# Recommendation on living in sydney



## JTE123 (Feb 11, 2011)

Could any of you guys recomend any apartments/ Holiday parks/ flats? for cheap renting for next year on a 12 month contract in sydney australia?
thanks joe.


----------



## buzzvishwanath (Jan 27, 2011)

I didnt want to create a new thread , hence posting here

I plan to move to syndey soon in a couple of months , Will be there by March for sure , can someone please suggest which place is ideal . 

I do not have a job yet
I am a software engineer
I am a Indian
I would like to have a shared accommodation till i find a decent job
I heard Syndey is expensive. Is it better in Sydney or Melbourne to Start off with ?

Thanks in Advance


----------



## misglobaltech (Dec 7, 2011)

I guess it depends very much on the location of your job. If your job is in the city, the rent is more expensive however it would be convenient for you to go to work.

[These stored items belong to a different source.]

-- ==== Sys2Proof/Certificates/Slice0/Obligations.lean ====
section
/-! DEFINITION. The statements for the provers.  A statement about `exec` in a state with no pending soft reset
(`s.srstPend = false`) is completed by `SoftResetClearsRegistersAndKeepsMemories`, which says what a pending one adds
to every command. -/

open Sys2Proof Sys2Proof.Machine

/-! ### Command words -/

/-- R91, R81: the reference words, written out from R80's fields, encode and decode to their commands. -/
def Obligations.ReferenceWordsEncodeAndDecode : Prop :=
  (∀ p ∈ [(Instr.nop, 0x00000000#32), (.freqCount .A, 0x00000001#32), (.freqCount .B, 0x00000101#32),
      (.hufBuild, 0x00000002#32), (.hufCodes, 0x00000003#32), (.hufEncode .A, 0x00000004#32),
      (.hufEncode .B, 0x00000104#32), (.hufDecode .A, 0x00000005#32), (.hufDecode .B, 0x00000105#32),
      (.bwInit, 0x00000010#32), (.bwPut 1, 0x00000011#32), (.bwPut 8, 0x00070011#32), (.bwPut 32, 0x001F0011#32),
      (.bwFlush, 0x00000012#32), (.brInit, 0x00000013#32), (.brGet 1, 0x00000014#32), (.brGet 16, 0x000F0014#32),
      (.mtfFwd .A, 0x00000020#32), (.mtfFwd .B, 0x00000120#32), (.mtfInv .A, 0x00000021#32),
      (.mtfInv .B, 0x00000121#32), (.bwtInv .A, 0x00000022#32), (.bwtInv .B, 0x00000122#32)],
    encode p.1 = p.2 ∧ decode p.2 = .ok p.1) ∧
  ∀ cnt, 1 ≤ cnt → cnt ≤ 32 →
    encode (.bwPut cnt) = 0x00000011#32 ||| BitVec.ofNat 32 (cnt - 1) <<< 16 ∧
    encode (.brGet cnt) = 0x00000014#32 ||| BitVec.ofNat 32 (cnt - 1) <<< 16

/-- R80–R83: no bit of an encoding is dropped; every well-formed command is what its word decodes to. -/
def Obligations.DecodeOfEncodeIsTheCommand : Prop :=
  ∀ i : Instr, i.wellFormed = true → decode (encode i) = .ok i

/-- R87 (decoding is total, and one word has one meaning): a word that decodes is the word of its command, which is
well formed. -/
def Obligations.EncodeOfDecodeIsTheWord : Prop :=
  ∀ (w : Word) (i : Instr), decode w = .ok i → encode i = w ∧ i.wellFormed = true

/-- R87: the words that are illegal, the command of a legal word, and the equivalence with the opcode table, whose
rows no word matches twice. -/
def Obligations.DecodingIsTheTables : Prop :=
  ∀ w : Word,
    ((∃ e, decode w = .error e) ↔
      (w.extractLsb' 0 8).toNat ∉ [0x00, 0x01, 0x02, 0x03, 0x04, 0x05, 0x10, 0x11, 0x12, 0x13, 0x14, 0x20, 0x21, 0x22] ∨
      w.extractLsb' 9 7 ≠ 0#7 ∨ w.extractLsb' 21 11 ≠ 0#11 ∨
      (w.getLsbD 8 = true ∧ (w.extractLsb' 0 8).toNat ∉ [0x01, 0x04, 0x05, 0x20, 0x21, 0x22]) ∨
      (w.extractLsb' 16 5 ≠ 0#5 ∧ (w.extractLsb' 0 8).toNat ∉ [0x11, 0x14])) ∧
    (∀ i, decode w = .ok i →
      i.opc = (w.extractLsb' 0 8).toNat ∧ i.s = w.getLsbD 8 ∧ i.cntm1 = (w.extractLsb' 16 5).toNat ∧
      ∀ cnt, i = .bwPut cnt ∨ i = .brGet cnt → cnt = (w.extractLsb' 16 5).toNat + 1) ∧
    ((∃ i, decode w = .ok i) ↔ ∃ r ∈ tableRows, w &&& r.tableMask = r.tableMatch) ∧
    ∀ r ∈ tableRows, ∀ r' ∈ tableRows,
      w &&& r.tableMask = r.tableMatch → w &&& r'.tableMask = r'.tableMatch → r = r'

If your job is in a suburb, you can either live in a near suburb or choose a cheaper suburb with easy public transport access.


----------



## james12 (Feb 8, 2012)

buzzvishwanath said:


> I didnt want to create a new thread , hence posting here
> 
> I plan to move to syndey soon in a couple of months , Will be there by March for sure , can someone please suggest which place is ideal .
> 
> ...


Both Sydney and Melbourne are Best place to live in


----------